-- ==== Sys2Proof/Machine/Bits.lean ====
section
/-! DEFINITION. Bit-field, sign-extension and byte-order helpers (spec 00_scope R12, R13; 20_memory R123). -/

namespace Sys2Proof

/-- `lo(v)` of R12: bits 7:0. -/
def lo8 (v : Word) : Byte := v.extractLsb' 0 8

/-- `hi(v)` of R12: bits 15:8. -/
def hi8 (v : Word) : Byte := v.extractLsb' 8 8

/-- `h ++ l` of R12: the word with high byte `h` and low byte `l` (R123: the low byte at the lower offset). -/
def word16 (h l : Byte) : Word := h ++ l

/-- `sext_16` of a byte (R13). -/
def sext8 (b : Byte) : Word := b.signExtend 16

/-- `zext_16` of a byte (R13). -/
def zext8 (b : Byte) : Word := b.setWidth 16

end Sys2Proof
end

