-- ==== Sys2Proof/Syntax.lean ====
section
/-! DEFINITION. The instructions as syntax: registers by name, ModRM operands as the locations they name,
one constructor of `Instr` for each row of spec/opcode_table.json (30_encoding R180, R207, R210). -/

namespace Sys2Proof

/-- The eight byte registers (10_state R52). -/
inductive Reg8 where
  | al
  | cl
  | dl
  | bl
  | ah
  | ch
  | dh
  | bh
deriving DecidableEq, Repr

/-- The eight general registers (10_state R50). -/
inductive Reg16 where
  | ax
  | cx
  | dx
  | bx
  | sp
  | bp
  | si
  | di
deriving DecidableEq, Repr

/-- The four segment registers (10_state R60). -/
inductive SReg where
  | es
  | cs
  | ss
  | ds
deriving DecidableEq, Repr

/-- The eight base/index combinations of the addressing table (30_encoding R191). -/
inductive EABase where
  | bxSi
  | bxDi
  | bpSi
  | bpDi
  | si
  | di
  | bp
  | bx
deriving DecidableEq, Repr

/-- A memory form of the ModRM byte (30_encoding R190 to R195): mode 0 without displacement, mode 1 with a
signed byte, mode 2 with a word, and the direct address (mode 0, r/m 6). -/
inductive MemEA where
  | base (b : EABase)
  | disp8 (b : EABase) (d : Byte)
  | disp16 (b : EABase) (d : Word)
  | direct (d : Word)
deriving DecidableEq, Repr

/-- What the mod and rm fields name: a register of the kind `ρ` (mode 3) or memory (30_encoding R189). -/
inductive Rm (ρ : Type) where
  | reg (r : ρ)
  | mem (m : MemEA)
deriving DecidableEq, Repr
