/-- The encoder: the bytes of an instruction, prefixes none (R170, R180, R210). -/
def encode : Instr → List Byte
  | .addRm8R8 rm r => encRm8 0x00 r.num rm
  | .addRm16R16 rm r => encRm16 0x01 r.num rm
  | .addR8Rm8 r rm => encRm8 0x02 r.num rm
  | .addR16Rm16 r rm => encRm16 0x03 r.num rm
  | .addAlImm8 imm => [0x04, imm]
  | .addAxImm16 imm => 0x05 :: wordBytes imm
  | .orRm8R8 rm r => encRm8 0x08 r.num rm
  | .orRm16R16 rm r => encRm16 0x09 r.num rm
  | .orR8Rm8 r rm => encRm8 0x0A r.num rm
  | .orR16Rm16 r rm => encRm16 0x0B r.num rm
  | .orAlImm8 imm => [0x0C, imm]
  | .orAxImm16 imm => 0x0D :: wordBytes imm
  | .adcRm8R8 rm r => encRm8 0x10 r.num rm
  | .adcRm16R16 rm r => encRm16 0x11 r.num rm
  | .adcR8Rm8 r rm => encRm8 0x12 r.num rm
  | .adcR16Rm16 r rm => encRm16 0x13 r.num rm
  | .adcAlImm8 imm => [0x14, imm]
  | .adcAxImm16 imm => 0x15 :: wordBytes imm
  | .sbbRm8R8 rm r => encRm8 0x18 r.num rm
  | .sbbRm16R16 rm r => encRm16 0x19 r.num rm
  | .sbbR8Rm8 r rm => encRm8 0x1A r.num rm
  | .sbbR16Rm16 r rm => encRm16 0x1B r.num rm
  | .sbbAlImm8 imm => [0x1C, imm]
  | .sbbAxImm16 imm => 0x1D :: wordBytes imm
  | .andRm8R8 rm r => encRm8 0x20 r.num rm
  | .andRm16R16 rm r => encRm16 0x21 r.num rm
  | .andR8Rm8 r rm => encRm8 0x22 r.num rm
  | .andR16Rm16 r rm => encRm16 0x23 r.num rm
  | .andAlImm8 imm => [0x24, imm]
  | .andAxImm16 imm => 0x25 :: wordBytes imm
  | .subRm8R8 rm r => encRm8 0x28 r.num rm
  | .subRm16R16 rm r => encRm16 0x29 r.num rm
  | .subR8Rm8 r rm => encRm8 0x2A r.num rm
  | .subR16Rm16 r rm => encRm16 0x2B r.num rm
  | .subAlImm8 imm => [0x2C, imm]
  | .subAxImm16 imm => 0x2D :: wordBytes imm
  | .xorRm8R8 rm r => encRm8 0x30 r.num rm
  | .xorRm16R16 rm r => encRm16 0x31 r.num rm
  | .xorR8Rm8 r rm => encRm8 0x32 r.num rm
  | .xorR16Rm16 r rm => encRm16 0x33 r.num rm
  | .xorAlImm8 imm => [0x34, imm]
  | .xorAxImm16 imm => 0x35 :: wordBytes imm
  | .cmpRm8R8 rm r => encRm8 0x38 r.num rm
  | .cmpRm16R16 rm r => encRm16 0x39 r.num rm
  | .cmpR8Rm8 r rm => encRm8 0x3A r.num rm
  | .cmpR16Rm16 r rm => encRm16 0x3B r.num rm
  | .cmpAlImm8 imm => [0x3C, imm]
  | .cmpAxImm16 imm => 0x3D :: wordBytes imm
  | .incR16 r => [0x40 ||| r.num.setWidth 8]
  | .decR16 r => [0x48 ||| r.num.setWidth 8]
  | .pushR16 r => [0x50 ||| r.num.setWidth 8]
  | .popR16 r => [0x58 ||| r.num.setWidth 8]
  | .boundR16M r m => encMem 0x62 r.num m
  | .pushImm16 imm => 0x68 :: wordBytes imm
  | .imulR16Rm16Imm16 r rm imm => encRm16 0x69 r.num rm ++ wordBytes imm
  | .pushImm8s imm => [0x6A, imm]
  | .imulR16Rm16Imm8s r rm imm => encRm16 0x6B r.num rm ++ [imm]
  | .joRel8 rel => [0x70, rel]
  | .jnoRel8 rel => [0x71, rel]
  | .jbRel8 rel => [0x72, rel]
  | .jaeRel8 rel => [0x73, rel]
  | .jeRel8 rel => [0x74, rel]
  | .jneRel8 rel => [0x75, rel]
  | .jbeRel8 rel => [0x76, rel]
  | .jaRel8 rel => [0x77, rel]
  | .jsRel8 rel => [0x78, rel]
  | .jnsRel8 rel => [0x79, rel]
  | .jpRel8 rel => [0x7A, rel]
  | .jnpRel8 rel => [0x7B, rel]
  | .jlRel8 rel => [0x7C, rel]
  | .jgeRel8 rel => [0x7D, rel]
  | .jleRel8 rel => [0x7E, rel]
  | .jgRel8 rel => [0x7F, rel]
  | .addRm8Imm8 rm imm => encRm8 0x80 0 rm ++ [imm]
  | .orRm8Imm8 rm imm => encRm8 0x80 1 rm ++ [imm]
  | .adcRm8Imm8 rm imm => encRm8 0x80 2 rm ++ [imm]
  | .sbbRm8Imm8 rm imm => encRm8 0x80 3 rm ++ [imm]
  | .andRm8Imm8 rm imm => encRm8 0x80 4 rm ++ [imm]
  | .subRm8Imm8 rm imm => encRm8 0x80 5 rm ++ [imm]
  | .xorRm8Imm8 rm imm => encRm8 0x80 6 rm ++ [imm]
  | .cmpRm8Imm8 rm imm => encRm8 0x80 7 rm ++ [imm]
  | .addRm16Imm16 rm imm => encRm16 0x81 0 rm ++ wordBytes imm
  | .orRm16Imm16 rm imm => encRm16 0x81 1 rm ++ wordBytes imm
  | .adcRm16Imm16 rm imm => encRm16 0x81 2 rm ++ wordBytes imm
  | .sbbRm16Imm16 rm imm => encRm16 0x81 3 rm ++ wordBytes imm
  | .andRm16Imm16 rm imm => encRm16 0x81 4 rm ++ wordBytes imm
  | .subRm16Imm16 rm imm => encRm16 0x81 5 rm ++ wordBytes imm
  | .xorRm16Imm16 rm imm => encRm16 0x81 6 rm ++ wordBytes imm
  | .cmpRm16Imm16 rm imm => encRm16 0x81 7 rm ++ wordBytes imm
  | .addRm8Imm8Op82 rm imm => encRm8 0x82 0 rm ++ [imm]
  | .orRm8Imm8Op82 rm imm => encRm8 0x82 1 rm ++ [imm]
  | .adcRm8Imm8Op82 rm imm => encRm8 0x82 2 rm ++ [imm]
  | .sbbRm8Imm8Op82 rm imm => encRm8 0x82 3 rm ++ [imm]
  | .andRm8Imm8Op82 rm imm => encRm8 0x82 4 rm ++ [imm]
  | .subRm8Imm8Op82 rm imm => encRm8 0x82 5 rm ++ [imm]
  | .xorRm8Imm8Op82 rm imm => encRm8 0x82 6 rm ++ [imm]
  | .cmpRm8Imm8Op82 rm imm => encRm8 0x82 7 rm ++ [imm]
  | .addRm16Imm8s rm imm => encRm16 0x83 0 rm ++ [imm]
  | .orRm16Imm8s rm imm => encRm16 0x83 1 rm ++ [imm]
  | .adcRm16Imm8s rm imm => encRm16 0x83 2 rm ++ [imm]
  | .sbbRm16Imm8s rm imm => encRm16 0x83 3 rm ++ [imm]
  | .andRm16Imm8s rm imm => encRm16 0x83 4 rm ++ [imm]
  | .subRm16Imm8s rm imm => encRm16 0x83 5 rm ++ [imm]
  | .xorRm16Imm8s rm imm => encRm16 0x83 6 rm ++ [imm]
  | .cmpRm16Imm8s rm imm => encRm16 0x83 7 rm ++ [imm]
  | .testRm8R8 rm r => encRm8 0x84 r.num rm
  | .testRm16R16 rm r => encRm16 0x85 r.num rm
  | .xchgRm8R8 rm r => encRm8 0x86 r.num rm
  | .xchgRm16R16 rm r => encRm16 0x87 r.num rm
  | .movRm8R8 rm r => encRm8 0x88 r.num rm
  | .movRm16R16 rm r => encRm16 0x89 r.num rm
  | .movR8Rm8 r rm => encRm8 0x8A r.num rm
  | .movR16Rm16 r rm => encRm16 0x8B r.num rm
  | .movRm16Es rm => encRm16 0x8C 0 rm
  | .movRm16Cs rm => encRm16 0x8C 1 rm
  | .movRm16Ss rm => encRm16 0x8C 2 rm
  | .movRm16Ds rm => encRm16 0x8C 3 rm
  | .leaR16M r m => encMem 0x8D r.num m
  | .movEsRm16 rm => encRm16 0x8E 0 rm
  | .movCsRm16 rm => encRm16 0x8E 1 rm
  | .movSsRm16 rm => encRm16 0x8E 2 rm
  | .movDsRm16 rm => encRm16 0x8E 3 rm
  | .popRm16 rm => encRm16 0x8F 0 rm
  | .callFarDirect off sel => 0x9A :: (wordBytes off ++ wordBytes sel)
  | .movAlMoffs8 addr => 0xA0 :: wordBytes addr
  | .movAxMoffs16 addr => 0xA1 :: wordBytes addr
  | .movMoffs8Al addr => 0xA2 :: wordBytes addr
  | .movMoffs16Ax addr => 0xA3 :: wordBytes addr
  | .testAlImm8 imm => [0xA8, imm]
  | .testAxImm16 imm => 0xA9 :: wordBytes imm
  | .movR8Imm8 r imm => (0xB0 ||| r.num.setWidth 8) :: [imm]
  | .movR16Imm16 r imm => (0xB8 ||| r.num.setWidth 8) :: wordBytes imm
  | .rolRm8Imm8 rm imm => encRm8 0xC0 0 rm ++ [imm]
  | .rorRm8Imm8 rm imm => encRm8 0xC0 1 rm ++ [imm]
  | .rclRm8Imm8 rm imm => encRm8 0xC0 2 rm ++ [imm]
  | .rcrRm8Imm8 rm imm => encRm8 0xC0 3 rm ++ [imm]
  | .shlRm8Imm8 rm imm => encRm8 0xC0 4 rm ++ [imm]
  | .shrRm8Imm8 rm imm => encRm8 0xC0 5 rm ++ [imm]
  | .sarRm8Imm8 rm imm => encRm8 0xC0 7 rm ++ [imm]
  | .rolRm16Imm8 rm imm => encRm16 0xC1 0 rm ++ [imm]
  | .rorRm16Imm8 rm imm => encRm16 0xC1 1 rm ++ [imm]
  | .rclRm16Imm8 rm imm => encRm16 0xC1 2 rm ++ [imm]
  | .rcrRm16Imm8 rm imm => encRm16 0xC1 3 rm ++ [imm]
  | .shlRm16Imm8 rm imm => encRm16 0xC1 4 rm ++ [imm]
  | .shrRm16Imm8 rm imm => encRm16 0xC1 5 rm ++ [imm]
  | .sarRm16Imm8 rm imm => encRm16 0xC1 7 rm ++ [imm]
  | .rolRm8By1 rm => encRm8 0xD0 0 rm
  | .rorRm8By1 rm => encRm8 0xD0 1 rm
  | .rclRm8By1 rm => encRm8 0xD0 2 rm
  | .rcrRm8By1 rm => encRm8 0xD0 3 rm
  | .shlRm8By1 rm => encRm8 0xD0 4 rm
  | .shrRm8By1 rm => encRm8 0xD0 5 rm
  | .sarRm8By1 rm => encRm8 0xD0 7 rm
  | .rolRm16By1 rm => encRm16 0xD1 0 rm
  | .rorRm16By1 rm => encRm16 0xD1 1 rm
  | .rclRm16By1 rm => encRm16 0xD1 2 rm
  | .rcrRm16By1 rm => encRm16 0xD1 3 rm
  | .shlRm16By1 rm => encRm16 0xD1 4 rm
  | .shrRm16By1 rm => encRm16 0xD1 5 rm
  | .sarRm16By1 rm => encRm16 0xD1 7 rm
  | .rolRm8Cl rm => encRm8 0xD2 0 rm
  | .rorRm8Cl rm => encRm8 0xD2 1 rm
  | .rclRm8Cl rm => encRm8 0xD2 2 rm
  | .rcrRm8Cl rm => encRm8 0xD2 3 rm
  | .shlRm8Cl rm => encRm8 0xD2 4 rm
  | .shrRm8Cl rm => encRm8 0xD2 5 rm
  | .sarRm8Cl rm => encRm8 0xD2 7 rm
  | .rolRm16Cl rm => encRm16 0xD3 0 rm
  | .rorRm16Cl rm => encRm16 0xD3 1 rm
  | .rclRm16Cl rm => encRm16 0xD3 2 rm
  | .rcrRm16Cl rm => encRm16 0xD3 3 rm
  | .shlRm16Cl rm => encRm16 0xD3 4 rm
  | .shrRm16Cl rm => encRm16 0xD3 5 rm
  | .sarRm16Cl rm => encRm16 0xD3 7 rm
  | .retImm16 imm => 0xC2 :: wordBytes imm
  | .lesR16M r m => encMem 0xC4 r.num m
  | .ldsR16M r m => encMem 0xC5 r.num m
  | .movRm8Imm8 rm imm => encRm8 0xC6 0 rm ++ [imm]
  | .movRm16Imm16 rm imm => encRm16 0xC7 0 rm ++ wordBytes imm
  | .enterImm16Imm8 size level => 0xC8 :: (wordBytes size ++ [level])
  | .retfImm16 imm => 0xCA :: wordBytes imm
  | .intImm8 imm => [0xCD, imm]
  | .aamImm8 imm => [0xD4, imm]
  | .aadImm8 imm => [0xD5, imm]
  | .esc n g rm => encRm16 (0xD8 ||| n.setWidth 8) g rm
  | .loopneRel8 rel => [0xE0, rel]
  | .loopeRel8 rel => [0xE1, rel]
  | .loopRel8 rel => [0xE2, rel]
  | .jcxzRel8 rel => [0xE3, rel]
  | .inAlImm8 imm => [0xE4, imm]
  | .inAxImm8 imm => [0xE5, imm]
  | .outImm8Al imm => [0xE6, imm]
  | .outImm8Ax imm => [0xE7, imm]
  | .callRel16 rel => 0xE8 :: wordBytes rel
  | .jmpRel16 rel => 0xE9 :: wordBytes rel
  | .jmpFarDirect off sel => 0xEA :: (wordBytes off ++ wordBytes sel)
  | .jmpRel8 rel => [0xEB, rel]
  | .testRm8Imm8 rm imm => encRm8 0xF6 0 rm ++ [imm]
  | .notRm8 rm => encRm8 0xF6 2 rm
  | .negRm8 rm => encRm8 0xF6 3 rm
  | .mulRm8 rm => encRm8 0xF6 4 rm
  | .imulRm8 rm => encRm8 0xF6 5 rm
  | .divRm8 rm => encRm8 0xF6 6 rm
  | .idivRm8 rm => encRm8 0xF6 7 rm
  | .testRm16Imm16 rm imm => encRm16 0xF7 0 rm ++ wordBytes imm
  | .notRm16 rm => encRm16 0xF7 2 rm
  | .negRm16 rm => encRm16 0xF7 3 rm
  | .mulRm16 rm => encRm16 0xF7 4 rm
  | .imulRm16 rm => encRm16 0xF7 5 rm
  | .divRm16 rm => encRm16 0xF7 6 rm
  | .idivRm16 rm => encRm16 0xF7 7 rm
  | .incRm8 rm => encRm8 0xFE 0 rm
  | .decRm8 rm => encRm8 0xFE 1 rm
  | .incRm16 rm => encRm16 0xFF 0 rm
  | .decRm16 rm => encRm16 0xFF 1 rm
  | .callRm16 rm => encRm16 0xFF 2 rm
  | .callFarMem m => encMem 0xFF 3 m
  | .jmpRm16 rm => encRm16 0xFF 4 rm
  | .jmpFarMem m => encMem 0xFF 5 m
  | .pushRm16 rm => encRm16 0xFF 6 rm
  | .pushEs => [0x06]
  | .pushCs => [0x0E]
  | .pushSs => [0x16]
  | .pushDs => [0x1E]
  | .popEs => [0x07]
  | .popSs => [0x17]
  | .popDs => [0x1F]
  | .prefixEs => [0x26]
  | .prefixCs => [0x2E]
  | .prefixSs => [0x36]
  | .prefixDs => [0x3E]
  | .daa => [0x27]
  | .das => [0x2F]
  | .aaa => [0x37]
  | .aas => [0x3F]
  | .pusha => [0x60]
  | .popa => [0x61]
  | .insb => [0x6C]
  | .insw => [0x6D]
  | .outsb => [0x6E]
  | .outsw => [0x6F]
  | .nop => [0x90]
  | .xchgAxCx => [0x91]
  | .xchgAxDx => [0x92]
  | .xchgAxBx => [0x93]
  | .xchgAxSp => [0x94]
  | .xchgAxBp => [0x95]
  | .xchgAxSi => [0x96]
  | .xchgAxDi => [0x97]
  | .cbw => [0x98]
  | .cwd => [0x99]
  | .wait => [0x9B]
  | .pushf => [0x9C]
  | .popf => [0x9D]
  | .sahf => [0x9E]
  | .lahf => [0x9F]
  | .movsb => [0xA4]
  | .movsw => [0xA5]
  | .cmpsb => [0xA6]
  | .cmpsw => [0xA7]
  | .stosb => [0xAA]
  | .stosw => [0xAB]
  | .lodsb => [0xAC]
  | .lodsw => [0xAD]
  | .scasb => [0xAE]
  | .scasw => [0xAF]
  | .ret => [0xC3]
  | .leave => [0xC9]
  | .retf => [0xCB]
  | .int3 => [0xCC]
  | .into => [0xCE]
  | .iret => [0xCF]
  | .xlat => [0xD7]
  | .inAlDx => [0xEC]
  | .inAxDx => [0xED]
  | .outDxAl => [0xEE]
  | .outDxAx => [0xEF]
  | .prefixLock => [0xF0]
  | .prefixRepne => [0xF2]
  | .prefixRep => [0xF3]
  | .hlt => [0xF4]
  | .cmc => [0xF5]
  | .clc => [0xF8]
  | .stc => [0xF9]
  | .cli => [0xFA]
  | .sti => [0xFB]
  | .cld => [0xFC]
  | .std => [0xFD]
■ ■ ■ ■ ■ ■ ■
◆ WORK ITEM ◆
From the entries above, give again exactly the lines running from the line with "0x68 :: wordBytes imm" to the line with "rel => [0x7B, rel]"; include both of those lines.

◆ WRITTEN RESPONSE ◆
  | .pushImm16 imm => 0x68 :: wordBytes imm
  | .imulR16Rm16Imm16 r rm imm => encRm16 0x69 r.num rm ++ wordBytes imm
  | .pushImm8s imm => [0x6A, imm]
  | .imulR16Rm16Imm8s r rm imm => encRm16 0x6B r.num rm ++ [imm]
  | .joRel8 rel => [0x70, rel]
  | .jnoRel8 rel => [0x71, rel]
  | .jbRel8 rel => [0x72, rel]
  | .jaeRel8 rel => [0x73, rel]
  | .jeRel8 rel => [0x74, rel]
  | .jneRel8 rel => [0x75, rel]
  | .jbeRel8 rel => [0x76, rel]
  | .jaRel8 rel => [0x77, rel]
  | .jsRel8 rel => [0x78, rel]
  | .jnsRel8 rel => [0x79, rel]
  | .jpRel8 rel => [0x7A, rel]
  | .jnpRel8 rel => [0x7B, rel]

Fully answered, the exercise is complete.